Type 2 diabetes mellitus (T2DM), an epidemic metabolic disease characterized by postprandial hyperglycemia, has become a major global health problem, which is predicted to affect approximately 439 million people by 2030 [1, 2]. Due to the decline in glucose uptake and metabolism in various organs, the blood and liver glucose and lipids are abnormally increased, resulting in hyperglycemia, hypertension and hyperlipidemia, central obesity, atherosclerosis, and other risk diseases [3]. Insulin resistance (IR) will trigger compensatory secretion of insulin, load of pancreatic islet cells, and function failure, thus making people with metabolic disorders develop into T2DM patients [4]. The liver, as the key organ of glucose and lipid metabolism in the human body, plays a special role in systemic insulin sensitivity [5]. Current treatments for T2DM include insulin and its analogues, sulfonylureas, thiazolidinediones, exenatide, and biguanide [6]. However, these interventions and oral drugs have the potential to have adverse effects, which are expensive. Therefore, it is necessary to explore new functional foods or drugs to prevent the occurrence of T2DM, improve the therapeutic effect of T2DM, and reduce its complications.

Zinc (Zn), one of the essential trace elements in the human body, is a component or activator of many enzymes [6]. It plays an important role in maintaining normal physiological function, enhancing immunity, and promoting the physical and intellectual development of the human body [7]. Studies have reported that zinc could lower the blood sugar level of mice and correct impaired glucose tolerance [8]. When the mice were deficient in zinc, they were resistant to exogenous insulin, and their glucose metabolism ability was decreased [9]. In cell experiments, Zn stimulated glucose uptake in adipocytes, induced phosphorylation of AKT and GSK3B in 3T3-L1 fibroblasts, and induced GLUT4 transfer to the cell membrane [10, 11]. With the development of research, the role of Zn in the occurrence and development of diabetes has gradually been clarified, and the supplementary therapy of Zn has a significant effect on diabetic animals and diabetic patients, suggesting that this metal may become a new measure of diabetes treatment in the future. However, most Zn supplement products are mostly inorganic Zn, which is not conducive to human absorption and is toxic. The characteristics of organic Zn are easy absorption, low toxicity, and higher biological functions. Inorganic Zn can be changed into organic Zn by some biological means [12]. Recent studies have shown that the application of ligand-Zn is the main way, which improves the biological activity of Zn and reduces its toxicity [13, 14]. Due to their good biocompatibility, such as stability, good biodegradability, and multiple biological activities, polysaccharides can be used as excellent Zn complexes.

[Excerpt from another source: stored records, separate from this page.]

/-- The bytes that one rank sends to another, read by its member. -/
inductive PeerData where
  | wait
  /-- the member met a finding: core, address, finding -/
  | bad (core va : Nat) (f : Finding)
  /-- the peer's match key differs (R445) -/
  | mismatch
  /-- the bytes, and which of their 8-byte words are poisoned; the member, its control core, and where they stand -/
  | data (core ctl src : Nat) (bytes : List Byte) (bad : List Nat)

/-- The chunk of a send buffer that its own rank has taken into its fold already: what an all-reduce in place sends stays what
it was (R277). -/
def foldedPiece (m : MacroEntry) (j : Nat) : Option (List Byte) :=
  let d := collOf m.desc
  if d.op = 1 then m.coll.pieces.find? (65536 * d.me + j) else none

/-- The poisoned 8-byte words of n bytes at a virtual address, numbered from it. -/
def badWords (s : State) (vf va n : Nat) : List Nat :=
  if s.mem.poison.isEmpty then []
  else (List.range ((n + 7) / 8)).filter fun i => vaPoisoned s vf (va + 8 * i) (Nat.min 8 (n - 8 * i))

/-- n bytes of an entry's send buffer read by the member that serves a chunk, for window bytes from a of rank r: the entry
runs on a bound context, its control core is not frozen, and the member can work. -/
def readSent (s : State) (vf k e : Nat) (m : MacroEntry) (r j a n : Nat) : PeerData :=
  let core := (chunkMember s k m j).getD 0
  let src := (collOf m.desc).source r a
  if m.state ≠ .running ∨ ¬ m.dispatched ∨ vfOfSlice s k ≠ some vf ∨ (ctlOf s k).status = .frozen
    ∨ ¬ memberWorks s core k e ∨ vaHeld s vf src n = true then .wait
  else match foldedPiece m j, vaRead s vf src n with
    | some bytes, _ => .data core k src bytes []
    | none, .error (va, f) => .bad core va f
    | none, .ok bytes => .data core k src bytes (badWords s vf src n)

/-- What rank r sends to an entry for window bytes [lo, hi) of chunk j: the own part; a rank of this module that has the
receiver's registration; or the bytes that came over the fabric with their poison. -/
def sentBy (s : State) (vf k e : Nat) (m : MacroEntry) (r j lo n : Nat) (data : List Byte) (bad : List Nat) : PeerData :=
  let d := collOf m.desc
  if r = d.me then readSent s vf k e m r j lo n
  else if !rankHere s m.t3 r then (if data.length = n then .data 0 0 0 data bad else .wait)
  else match peerEntry s m r with
    | none => .wait
    | some (pvf, psl, pe, pm) =>
      let p := peerNow s pm d.me
      if pm.coll.key ≠ m.coll.key then .mismatch else
      match (logicalSlices s pvf)[psl]? with
      | none => .wait
      | some pk => if p.registered && !p.absent then readSent s pvf pk pe pm d.me j lo n else .wait

/-- The link that a delivery to a node takes. -/
def linkTo (s : State) (node : Nat) : Nat :=
  ((List.range 36).find? fun k => s.io.links.getLsbD k && Config.linkReaches k node).getD 0

/-- The member's read of n bytes of its send buffer touches their lines, and the delivery is charged: the read, and its way
over the mesh or a link (R121, R346). -/
def chargeDelivery (s : State) (k core src n : Nat) (vf node : Nat) : State :=
  let s := vaTouch s vf src n
  let s := match translateVf s vf src 0 with
    | .ok pa => chargeCoreAccess s core pa
    | .error _ => chargeCore s core
  charge s (if node = s.io.mdnode.toNat then .mesh (k / 8) else .link (linkTo s node)) vf (cidOfSlice s k)

/-- CHUNK_ACK: a peer acknowledges the next of its chunks (R281): on this module once it has landed there; on another, the
member has read the chunk and delivered it. -/
def execChunkAck (k e r : Nat) (s : State) : Host.Outcome State Fault Refusal :=
  let s := bump s
  let m := entryOf s k e
  let d := collOf m.desc
  let p := m.coll.peers.get {} r
  let counted := fun (s : State) => showCopies (modEntry s k e fun m => { m with
    coll := { m.coll with peers := m.coll.peers.put {} r { p with acked := p.acked + 1 } } }) k e
  if ¬ m.isColl ∨ m.state ≠ .running ∨ (ctlOf s k).status = .frozen ∨ ¬ d.others.contains r ∨ ¬ p.registered then .next s
  else match (d.chunksTo r)[p.acked]? with
  | none => .next s
  | some j =>
    if rankHere s m.t3 r then .next (if p.landed.contains j then counted s else s)
    else if p.absent then .next s
    else if unreached s m.t3 r then .next (stopUnreached s k e)
    else match (d.atRank r).piece d.me j with
      | none => .next s
      | some (lo, hi) =>
        match readSent s (vfOfCtl s k) k e m r j lo (hi - lo) with
        | .wait => .next s
        | .bad core va f => .next (stopCore s core f.cause 0 va (info399 f 0 4 0xFF 0))
        | .mismatch => .next s
        | .data core _ src bytes _ =>
          .next (counted (showChunk (chargeDelivery s k core src bytes.length (vfOfCtl s k) (participant m.t3 r).1) core j 0 0))

/-! ## Chunks (R279, R280, R339, R447) -/

/-- The bit of a landed chunk set in the bitmap, after the chunk's data (R280). -/
def setChunkBit (s : State) (vf : Nat) (d : CollDesc) (j : Nat) : State :=
  let a := d.bmap + j / 64 * 8
  match vaRead s vf a 8 with
  | .error _ => s
  | .ok bs => vaWrite s vf a (leBytes 8 (leNat bs ||| 2 ^ (j % 64)))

In recent years, people have prepared some polysaccharide Zn complexes and evaluated their biological activities. Wang Pingping et al. found that the antioxidant and hypoglycemic activities of Fructus mori polysaccharide-zinc were higher than polysaccharide at the same concentration [15]. At present, the reported polysaccharide-Zn complex includes Thunb polysaccharide-zinc [10], Prunella vulgaris L. polysaccharide-zinc [11], and Dictyophora indusiata polysaccharide-zinc [12].

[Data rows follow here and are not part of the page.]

/-- The operands of a `vamo`. -/
def operandFields (x : AtomicEntry) : List (Field AtomicEntry) :=
  if x.kind = 2 then
    [{ off := 0, len := 256, val := lanesNat x.vb, set := fun n x => { x with vb := natLanes n } },
      { off := 0x100, len := 256, val := lanesNat x.vc, set := fun n x => { x with vc := natLanes n } }]
  else []

/-- A barrier-arrival entry. -/
def barrierFields (x : BarrierEntry) : List (Field BarrierEntry) :=
  [{ off := 0, len := 1, val := x.gang, set := fun n x => { x with gang := n } },
    { off := 1, len := 1, val := x.op, set := fun n x => { x with op := n } },
    { off := 2, len := 1, val := if x.acked then 1 else 0, set := fun n x => { x with acked := n.testBit 0 } },
    { off := 8, len := 8, val := x.seq, set := fun n x => { x with seq := n } },
    { off := 0x10, len := 8, val := x.episode, set := fun n x => { x with episode := n } }]

/-- The entries of the in-flight record. -/
def entryFields (c : Core) : List (Field Core) :=
  tableFields 0xE00 32 c.barriers barrierFields (fun i f c => { c with barriers := c.barriers.modify {} i f })
    ++ tableFields 0x1000 96 c.copies copyFields (fun i f c => { c with copies := c.copies.modify {} i f })
    ++ tableFields 0x1C00 32 c.loads loadFields (fun i f c => { c with loads := c.loads.modify {} i f })
    ++ tableFields 0x2400 64 c.atomics atomicFields (fun i f c => { c with atomics := c.atomics.modify {} i f })
    ++ tableFields 0x6000 512 c.atomics operandFields (fun i f c => { c with atomics := c.atomics.modify {} i f })

/-- The vector registers. -/
def vectorFields (c : Core) : List (Field Core) :=
  fieldRow 0x2800 256 56 (fun i => lanesNat ((c.v.find? i).getD [])) (fun i n c => { c with v := c.v.insert i (natLanes n) })

/-- The save record but for the entries of the in-flight record, which its header lists. -/
def recordFields (c : Core) : List (Field Core) :=
  registerFields c ++ statusFields c ++ ringFields c ++ streamFields c ++ progressFields c ++ ifrFields c ++ vectorFields c

/-! ## Pending register writes (R366) -/

/-- The class, number and place of a pending register write; none where a result goes to no register. -/
def pendingPlace (d : Dest) : Option (Nat × Nat) :=
  match d with
  | .s n => some (0, n)
  | .p n => some (1, n)
  | .b n => some (2, n)
  | .vm n => some (3, n)
  | .v n => some (4, n)
  | .csr n => some (5, n)
  | .push _ => none
  | .none => none

/-- The pending register writes of a core: results that have not landed and go to a register. -/
def pendingWrites (c : Core) : List Pending := c.pending.filter fun p => !p.landed && (pendingPlace p.dest).isSome

/-- A pending register write: class, number, remaining count, lane mask, value. -/
def pendingBytes (c : Core) (p : Pending) : List Byte :=
  let (cls, n) := (pendingPlace p.dest).getD (0, 0)
  [Config.pendingClass cls] ++ leBytes 1 n ++ leBytes 1 (p.bound - c.clk) ++ leBytes 5 0 ++ leBytes 8 p.mask.toNat
    ++ leBytes 256 (if p.lanes.isEmpty then p.scalar.toNat else lanesNat p.lanes)

/-! ## Images of a core's units (R334) -/

/-- Bytes at an offset. -/
abbrev Piece := Nat × List Byte

/-- The code of a bank's kind. -/
def kindCode (k : BankKind) : Nat :=
  match k with
  | .none => 0
  | .fp32 => 1
  | .int32 => 2
  | .idx => 3

/-- The kind of a code. -/
def codeKind (n : Nat) : BankKind :=
  match n with
  | 1 => .fp32
  | 2 => .int32
  | 3 => .idx
  | _ => .none

/-- The 24 bits of a matrix command's form, and a form from them. -/
def formNat (f : MF) : Nat := (f.f2 ++ f.imm ++ f.ty ++ f.mp ++ f.sa ++ f.bank : BitVec 24).toNat
def natForm (n : Nat) : MF :=
  { f2 := BitVec.ofNat 2 (n / 2 ^ 22), imm := BitVec.ofNat 8 (n / 2 ^ 14), ty := BitVec.ofNat 4 (n / 2 ^ 10)
    mp := BitVec.ofNat 3 (n / 2 ^ 7), sa := BitVec.ofNat 6 (n / 2), bank := BitVec.ofNat 1 n }

/-- A queued matrix command in 1 KiB: operation, form, scalar, progress, its `mp` registers, then its vector operands. -/
def commandPiece (i : Nat) (x : MatrixCmd) : Piece :=
  let r : MatrixRun := x.run.getD {}
  (0x38000 + 0x400 * i,
    words [x.op, formNat x.form, x.sval.toNat, if x.run.isSome then 1 else 0, r.pc, r.kdone, r.rows, r.flags.toNat]
    ++ padTo 192 0 (words (r.loops.length :: r.loops.flatMap fun l => [l.1, l.2.1, l.2.2]))
    ++ leBytes 256 (lanesNat x.veca) ++ leBytes 256 (lanesNat x.vecb) ++ words ((List.range 8).map fun j => (x.mps.get 0 j).toNat))

/-- The matrix image: `acc0`, `acc1`, their k-counts and kinds, mode and pos, row and column sums, microwords, directory,
latch, command queue. -/
def matrixPieces (c : Core) : List Piece :=
  let cells := fun (o : Nat) (b : Bank) => b.cells.map fun e => (o + 4 * e.1, leBytes 4 e.2.toNat)
  cells 0 c.acc0 ++ cells 0x10000 c.acc1
    ++ [(0x20000, words [c.acc0.count, kindCode c.acc0.kind, c.acc1.count, kindCode c.acc1.kind,
      (c.mmode.blk8 :: c.mmode.satInt :: c.mmode.aSigned :: c.mmode.bSigned :: [c.mmode.capture]).zipIdx.foldl
        (fun a e => if e.1 then a + 2 ^ e.2 else a) 0, c.latchPos, c.mqueue.length])]
    ++ c.rowSum.map (fun e => (0x20200 + 4 * e.1, leBytes 4 e.2.toNat))
    ++ c.colSum.map (fun e => (0x20400 + 4 * e.1, leBytes 4 e.2.toNat))
    ++ c.microwords.map (fun e => (0x28000 + 8 * e.1, leBytes 8 e.2.toNat))
    ++ c.directory.map (fun e => (0x2C000 + 2 * e.1, leBytes 2 e.2.toNat))
    ++ c.latch.map (fun e => (0x30000 + e.1, [e.2]))
    ++ c.mqueue.zipIdx.map fun e => commandPiece e.2 e.1

/-- The stash image: line VA with its state in the low bits, and the mask of dirty bytes. -/
def stashPieces (c : Core) : List Piece :=
  c.stash.map fun e => (24 * e.1, leBytes 8 (e.2.va + 1 + (if e.2.owned then 2 else 0) + if e.2.w then 4 else 0)
    ++ leBytes 16 e.2.dirty.toNat)

/-- The tags that the scratchpad's atomic port stores: source and 1, sequence number, result. -/
def tagPieces (c : Core) : List Piece := c.portTags.zipIdx.map fun e => (24 * e.2, words [e.1.1 + 1, e.1.2.1, e.1.2.2.toNat])

/-- The parts of n bytes that hold some byte, by number, rising. -/
def partsHeld (m : FMap Byte) (n : Nat) : List Nat := (m.map fun e => e.1 / n).foldl (fun l i => insertRising i l) []

/-- Buffered bytes by parts of n: address, mask of k bytes, bytes. -/
def maskedPieces (n k : Nat) (m : FMap Byte) : List Piece :=
  (partsHeld m n).zipIdx.map fun e =>
    ((8 + k + n) * e.2, leBytes 8 (n * e.1) ++ leBytes k (bitSet n fun i => (m.find? (n * e.1 + i)).isSome)
      ++ (List.range n).map fun i => (m.find? (n * e.1 + i)).getD 0)

/-- Pieces moved up. -/
def piecesAt (o : Nat) (l : List Piece) : List Piece := l.map fun p => (o + p.1, p.2)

Auricularia cornea Ehrenb (ACE) is a genus of jelly fungi in the family Auriculariaceae, and belongs to a variant of Auricularia cornea species. ACE has nutritional value and medical applications, which were first reported and cultured by the research team led by Prof. Li (the Chinese Academy of Engineering) at Jilin Agricultural University, Jilin, China [15, 16]. With high protein and low fat, it can avoid gaining weight after eating. Long-term use is beneficial to health, and dietary fiber can promote gastrointestinal motility, digestion, and absorption. It has been reported that ACE has antidiabetes and antinephritis effects, and it was speculated that the polysaccharide of Auricularia cornea Ehrenb (ACEP) might be the main reason of these beneficial effects [17, 18]. ACEP can play an important role in lowering blood sugar and blood lipid levels, antioxidation, and anticancer.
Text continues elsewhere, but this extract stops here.